= Work order =
Please give back, word for word, each line from the start of the entries through the one in which "p).rx = (s.link p).rx" is found.

= Supplied material =
/-! ## What the end of an event may change -/

/-- From s to t nothing has changed but transmitters, the timers of the command messages, and the
event's own marks. -/
structure Sends (s t : State) : Prop where
  pending : t.pending = s.pending
  held : t.held = s.held
  time : t.time = s.time
  inputs : t.inputs = s.inputs
  chan : t.chan = s.chan
  slots : t.slots = s.slots
  reck : t.reck = s.reck
  store : t.store = s.store
  queue : t.queue = s.queue
  shuttle : t.shuttle = s.shuttle
  run : { t.run with changed := false, arbitrate := false }
    = { s.run with changed := false, arbitrate := false }
  target : t.target = s.target
  prof : t.prof = s.prof
  brk : t.brk = s.brk
  faults : t.faults = s.faults
  conds : t.conds = s.conds
  tableInvalid : t.tableInvalid = s.tableInvalid
  recs : t.recs = s.recs
  sample : t.periods.sample = s.periods.sample
  status : t.periods.status = s.periods.status
  console : t.link .console = s.link .console
  drive : t.link .drive = s.link .drive
  links : ∀ p, (t.link p).up = (s.link p).up ∧ (t.link p).due = (s.link p).due
    ∧ (t.link p).rx = (s.link p).rx

theorem Sends.refl (s : State) : Sends s s where
  pending := rfl
  held := rfl
  time := rfl
  inputs := rfl
  chan := rfl
  slots := rfl
  reck := rfl
  store := rfl
  queue := rfl
  shuttle := rfl
  run := rfl
  target := rfl
  prof := rfl
  brk := rfl
  faults := rfl
  conds := rfl
  tableInvalid := rfl
  recs := rfl
  sample := rfl
  status := rfl
  console := rfl
  drive := rfl
  links _ := ⟨rfl, rfl, rfl⟩

theorem Sends.trans {s t u : State} (a : Sends s t) (b : Sends t u) : Sends s u where
  pending := b.pending.trans a.pending
  held := b.held.trans a.held
  time := b.time.trans a.time
  inputs := b.inputs.trans a.inputs
  chan := b.chan.trans a.chan
  slots := b.slots.trans a.slots
  reck := b.reck.trans a.reck
  store := b.store.trans a.store
  queue := b.queue.trans a.queue
  shuttle := b.shuttle.trans a.shuttle
  run := b.run.trans a.run
  target := b.target.trans a.target
  prof := b.prof.trans a.prof
  brk := b.brk.trans a.brk
  faults := b.faults.trans a.faults
  conds := b.conds.trans a.conds
  tableInvalid := b.tableInvalid.trans a.tableInvalid
  recs := b.recs.trans a.recs
  sample := b.sample.trans a.sample
  status := b.status.trans a.status
  console := b.console.trans a.console
  drive := b.drive.trans a.drive
  links p :=
    ⟨(b.links p).1.trans (a.links p).1, (b.links p).2.1.trans (a.links p).2.1,
      (b.links p).2.2.trans (a.links p).2.2⟩

theorem State.sendCar_sends (s : State) (k : Car) : Sends s (s.sendCar k) := by
  constructor <;> first
    | rfl
    | (cases k <;> rfl)
    | (intro p; cases k <;> cases p <;>
        simp [State.sendCar, State.send, State.link, Car.party, PerParty.get, PerParty.set])

theorem State.sendLoop_sends (s : State) : Sends s s.sendLoop := by
  constructor <;> first
    | rfl
    | (intro p; cases p <;> simp [State.sendLoop, State.send, State.link, PerParty.get, PerParty.set])

theorem State.announceCar_sends (before s : State) (k : Car) :
    Sends s (State.announceCar before k s) := by
  unfold State.announceCar
  split
  · exact s.sendCar_sends k
  · exact Sends.refl s

theorem State.announceLoop_sends (before s : State) : Sends s (State.announceLoop before s) := by
  unfold State.announceLoop
  split
  · exact s.sendLoop_sends
  · exact Sends.refl s

theorem State.clearMarks_sends (s : State) :
    Sends s (s.modRun fun r => { r with changed := false, arbitrate := false }) := by
  constructor <;> first | rfl | (intro p; exact ⟨rfl, rfl, rfl⟩)

/-- The end of an event changes nothing but transmitters, the timers of the command messages, and the
event's own marks. -/
theorem State.announce_sends (before s : State) : Sends s (State.announce before s) :=
  (((State.announceCar_sends before s .one).trans (State.announceCar_sends before _ .two)).trans
    (State.announceLoop_sends before _)).trans (State.clearMarks_sends _)

/-- After the end of an event the event's own marks are clear. -/
theorem State.announce_quiet (before s : State) : (State.announce before s).Quiet := ⟨rfl, rfl⟩

/-- The Run Controller's part after the end of an event. -/
theorem State.announce_run (before s : State) :
    (State.announce before s).run = { s.run with changed := false, arbitrate := false } := by
  have hq := State.announce_quiet before s
  rw [← (State.announce_sends before s).run]
  cases hr : (State.announce before s).run
  simp only [State.Quiet, hr] at hq
  simp [hq.1, hq.2]

/-- Clearing the marks of a state between events leaves it. -/
theorem State.clearMarks_quiet {s : State} (hq : s.Quiet) :
    (s.modRun fun r => { r with changed := false, arbitrate := false }) = s := by
  have e : ({ s.run with changed := false, arbitrate := false } : RunControl) = s.run := by
    cases h : s.run
    simp only [State.Quiet, h] at hq
    simp [hq.1, hq.2]
  simp only [State.modRun, e]

/-- An event that changes no trigger field and no run state sends nothing. -/
theorem State.announce_same {before s : State} (hq : s.Quiet)
    (hc : ∀ k, before.carTrigger k = s.carTrigger k) (hl : before.loopTrigger = s.loopTrigger) :
    State.announce before s = s := by
  have hcar : ∀ k, State.announceCar before k s = s := fun k => by
    simp [State.announceCar, hq.1, hc k]
  have hloop : State.announceLoop before s = s := by simp [State.announceLoop, hq.1, hl]
  rw [State.announce, hcar, hcar, hloop]
  exact State.clearMarks_quiet hq

/-! ## Trigger fields -/

/-- The parts of the state that the trigger fields of the command messages are formed from. -/
structure SameTriggers (s t : State) : Prop where
  run : t.run = s.run
  rail : t.brk.rail = s.brk.rail
  active : t.store.active = s.store.active
  up : ∀ p, t.linkUp p = s.linkUp p

theorem SameTriggers.door {s t : State} (h : SameTriggers s t) (k : Car) :
    t.doorRelease k = s.doorRelease k := by
  simp only [State.doorRelease, State.window, h.run, h.active, h.up]
  cases s.run.dwellStop <;> rfl

theorem SameTriggers.car {s t : State} (h : SameTriggers s t) (k : Car) :
    s.carTrigger k = t.carTrigger k := by
  simp only [State.carTrigger, h.door k, h.run, h.rail]
  have : t.nextStop = s.nextStop := by
    simp only [State.nextStop, h.run]
  rw [this]

theorem SameTriggers.loop {s t : State} (h : SameTriggers s t) : s.loopTrigger = t.loopTrigger := by
  simp only [State.loopTrigger, State.gateRelease, h.door, h.run]

/-! ## Events -/

/-- A part that is held in reset takes no event. -/
theorem State.event_held {s : State} (h : s.held = true) (dt : Nat) (body : State → State) :
    s.event dt body = s := by simp [State.event, h]

/-- An event of a part that runs. -/
theorem State.event_runs {s : State} (h : s.held = false) (dt : Nat) (body : State → State) :
    s.event dt body = State.announce (s.advance dt) (body (s.advance dt)) := by simp [State.event, h]

/-- An event whose body leaves the trigger fields and the marks as they were ends with its body. -/
theorem State.event_same {s t : State} (h : s.held = false) (dt : Nat) {body : State → State}
    (hb : body (s.advance dt) = t) (hq : t.Quiet) (ht : SameTriggers (s.advance dt) t) :
    s.event dt body = t := by
  rw [State.event_runs h, hb, State.announce_same hq ht.car ht.loop]

/-- An event ends between events. -/
theorem State.event_quiet {s : State} (hq : s.Quiet) (dt : Nat) (body : State → State) :
    (s.event dt body).Quiet := by
  cases h : s.held
  · rw [State.event_runs h]; exact State.announce_quiet _ _
  · rw [State.event_held h]; exact hq

/-! ## Good frames -/

/-- The state after a good frame has counted as traffic on an UP link. -/
def State.heard (s : State) (p : Party) : State :=
  s.modLink p fun l => { l with rx := .hunt, due := some (s.time + s.timeout p) }

@[simp] theorem State.setRx_setRx (s : State) (p : Party) (a b : Receiver) :
    (s.setRx p a).setRx p b = s.setRx p b := by cases p <;> rfl

@[simp] theorem State.setRx_link (s : State) (p : Party) (rx : Receiver) :
    (s.setRx p rx).link p = { s.link p with rx := rx } := by cases p <;> rfl

@[simp] theorem State.setRx_blocked (s : State) (p : Party) (rx : Receiver) :
    ((s.setRx p rx).link p).blocked = (s.link p).blocked := by cases p <;> rfl

theorem State.setRx_same {s : State} {p : Party} {rx : Receiver} (h : (s.link p).rx = rx) :
    s.setRx p rx = s := by
  subst h; cases p <;> rfl

/-- While 32 REPLY frames wait a receiver takes no character (R181). -/
theorem State.takeChars_blocked {s : State} {p : Party} (h : (s.link p).blocked = true)
    (bs : List Byte) : s.takeChars p bs = s := by
  induction bs with
  | nil => rfl
  | cons b bs ih =>
    have e : s.takeChar p b = s := by simp only [State.takeChar, h, if_true]
    show (s.takeChar p b).takeChars p bs = s
    rw [e, ih]

/-- In HUNT a receiver ignores every character but a 0x5A (R177). -/
theorem State.takeChars_hunt {s : State} {p : Party} (h : (s.link p).rx = .hunt) {bs : List Byte}
    (hb : (0x5A : Byte) ∉ bs) : s.takeChars p bs = s := by
  induction bs with
  | nil => rfl
  | cons b bs ih =>
    have hn : b ≠ 0x5A := fun e => hb (e ▸ List.mem_cons_self)
    have e : s.takeChar p b = s := by
      simp only [State.takeChar, h, Receiver.take, if_neg hn]
      split
      · rfl
      · exact State.setRx_same h
    show (s.takeChar p b).takeChars p bs = s
    rw [e, ih fun hm => hb (List.mem_cons_of_mem _ hm)]

/-- A character in IN_FRAME (R177). -/
theorem State.takeChar_inFrame {s : State} {p : Party} (h : (s.link p).blocked = false)
    (taken : List Byte) (b : Byte) :
    (s.setRx p (.inFrame taken)).takeChar p b =
      match Receiver.follow (taken ++ [b]) with
      | (rx, none) => s.setRx p rx
      | (rx, some (f, crc)) => (s.setRx p rx).checkedFrame p f crc := by
  have hb : ((s.setRx p (.inFrame taken)).link p).blocked = false := by rw [State.setRx_blocked, h]
  have hr : ((s.setRx p (.inFrame taken)).link p).rx = .inFrame taken := by rw [State.setRx_link]
  simp only [State.takeChar, hb, hr, Receiver.take]
  cases Receiver.follow (taken ++ [b]) with
  | mk rx o => cases o <;> simp

/-- Characters that do not complete the frame move the receiver's position on (R177). -/
theorem State.takeChars_partial {s : State} {p : Party} (h : (s.link p).blocked = false)
    (type len : Byte) (hl : len.toNat ≤ 192) (bs : List Byte) :
    ∀ rest : List Byte, rest.length + bs.length < len.toNat + 2 →
      (s.setRx p (.inFrame (type :: len :: rest))).takeChars p bs
        = s.setRx p (.inFrame (type :: len :: (rest ++ bs))) := by
  induction bs with
  | nil => intro rest _; simp [State.takeChars]
  | cons b bs ih =>
    intro rest hr
    have hlen : (rest ++ [b]).length < len.toNat + 2 := by simp at hr ⊢; omega
    have hf : Receiver.follow ((type :: len :: rest) ++ [b])
        = (.inFrame (type :: len :: (rest ++ [b])), none) := by
      simp only [List.cons_append, Receiver.follow, if_neg (Nat.not_lt.mpr hl), if_pos hlen]
    show ((s.setRx p (.inFrame (type :: len :: rest))).takeChar p b).takeChars p bs = _
    rw [State.takeChar_inFrame h, hf]
    have := ih (rest ++ [b]) (by simp at hr ⊢; omega)
    simpa using this

theorem crc_halves (crc : BitVec 16) :
    (crc.extractLsb' 8 8 ++ crc.extractLsb' 0 8 : BitVec 16) = crc := by
  apply BitVec.eq_of_getLsbD_eq
  intro i hi
  simp only [BitVec.getLsbD_append, BitVec.getLsbD_extractLsb']
  by_cases h8 : i < 8
  · simp [h8]
  · simp only [h8, if_false]
    have : i - 8 < 8 := by omega
    simp [this, show 8 + (i - 8) = i by omega]

/-- A receiver that has taken the SYNC of a frame takes the frame, and returns to HUNT at its second CRC
character (R177). -/
theorem State.hearChecked_listens {s : State} {p : Party} (h : s.Listens p) (type : Byte)
    {pl : List Byte} (hp : pl.length ≤ 192) (crc : BitVec 16) :
    s.hearChecked p type pl crc = (s.setRx p .hunt).checkedFrame p ⟨type, pl⟩ crc := by
  have hlen : (BitVec.ofNat 8 pl.length).toNat = pl.length := by
    simp only [BitVec.toNat_ofNat]; omega
  have h1 : s.takeChar p type = s.setRx p (.inFrame [type]) := by
    have := State.takeChar_inFrame (p := p) h.2 [] type
    rw [State.setRx_same h.1] at this
    exact this
  have h2 : (s.setRx p (.inFrame [type])).takeChar p (BitVec.ofNat 8 pl.length)
      = s.setRx p (.inFrame [type, BitVec.ofNat 8 pl.length]) := by
    rw [State.takeChar_inFrame h.2]
    simp only [List.cons_append, List.nil_append, Receiver.follow, hlen,
      if_neg (Nat.not_lt.mpr hp), List.length_nil, Nat.zero_lt_succ, if_true]
  have h3 := State.takeChars_partial h.2 type (BitVec.ofNat 8 pl.length) (by omega)
    (pl ++ [crc.extractLsb' 8 8]) [] (by simp [hlen])
  have e : frameChars type pl crc
      = type :: BitVec.ofNat 8 pl.length :: ((pl ++ [crc.extractLsb' 8 8]) ++ [crc.extractLsb' 0 8]) := by
    simp [frameChars]
  have hf : Receiver.follow ((type :: BitVec.ofNat 8 pl.length :: (pl ++ [crc.extractLsb' 8 8]))
      ++ [crc.extractLsb' 0 8]) = (.hunt, some (⟨type, pl⟩, crc)) := by
    have hn : ¬ ((pl ++ [crc.extractLsb' 8 8] ++ [crc.extractLsb' 0 8]).length < pl.length + 2) := by
      simp
    simp only [List.cons_append, Receiver.follow, hlen, if_neg (Nat.not_lt.mpr hp), if_neg hn]
    have ht : (pl ++ [crc.extractLsb' 8 8] ++ [crc.extractLsb' 0 8]).take pl.length = pl := by simp
    have hg : (pl ++ [crc.extractLsb' 8 8] ++ [crc.extractLsb' 0 8]).getD pl.length 0
        = crc.extractLsb' 8 8 := by simp [List.getD]
    have hg' : (pl ++ [crc.extractLsb' 8 8] ++ [crc.extractLsb' 0 8]).getD (pl.length + 1) 0
        = crc.extractLsb' 0 8 := by simp [List.getD]
    rw [ht, hg, hg', crc_halves]
  have step : s.hearChecked p type pl crc
      = ((((s.takeChar p type).takeChar p (BitVec.ofNat 8 pl.length)).takeChars p
          (pl ++ [crc.extractLsb' 8 8])).takeChar p (crc.extractLsb' 0 8)) := by
    simp only [State.hearChecked, e, State.takeChars, List.foldl_cons, List.foldl_append,
      List.foldl_nil]
  rw [step, h1, h2, h3, State.takeChar_inFrame h.2, List.nil_append, hf]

= Output for this task =
/-! ## What the end of an event may change -/

/-- From s to t nothing has changed but transmitters, the timers of the command messages, and the
event's own marks. -/
structure Sends (s t : State) : Prop where
  pending : t.pending = s.pending
  held : t.held = s.held
  time : t.time = s.time
  inputs : t.inputs = s.inputs
  chan : t.chan = s.chan
  slots : t.slots = s.slots
  reck : t.reck = s.reck
  store : t.store = s.store
  queue : t.queue = s.queue
  shuttle : t.shuttle = s.shuttle
  run : { t.run with changed := false, arbitrate := false }
    = { s.run with changed := false, arbitrate := false }
  target : t.target = s.target
  prof : t.prof = s.prof
  brk : t.brk = s.brk
  faults : t.faults = s.faults
  conds : t.conds = s.conds
  tableInvalid : t.tableInvalid = s.tableInvalid
  recs : t.recs = s.recs
  sample : t.periods.sample = s.periods.sample
  status : t.periods.status = s.periods.status
  console : t.link .console = s.link .console
  drive : t.link .drive = s.link .drive
  links : ∀ p, (t.link p).up = (s.link p).up ∧ (t.link p).due = (s.link p).due
    ∧ (t.link p).rx = (s.link p).rx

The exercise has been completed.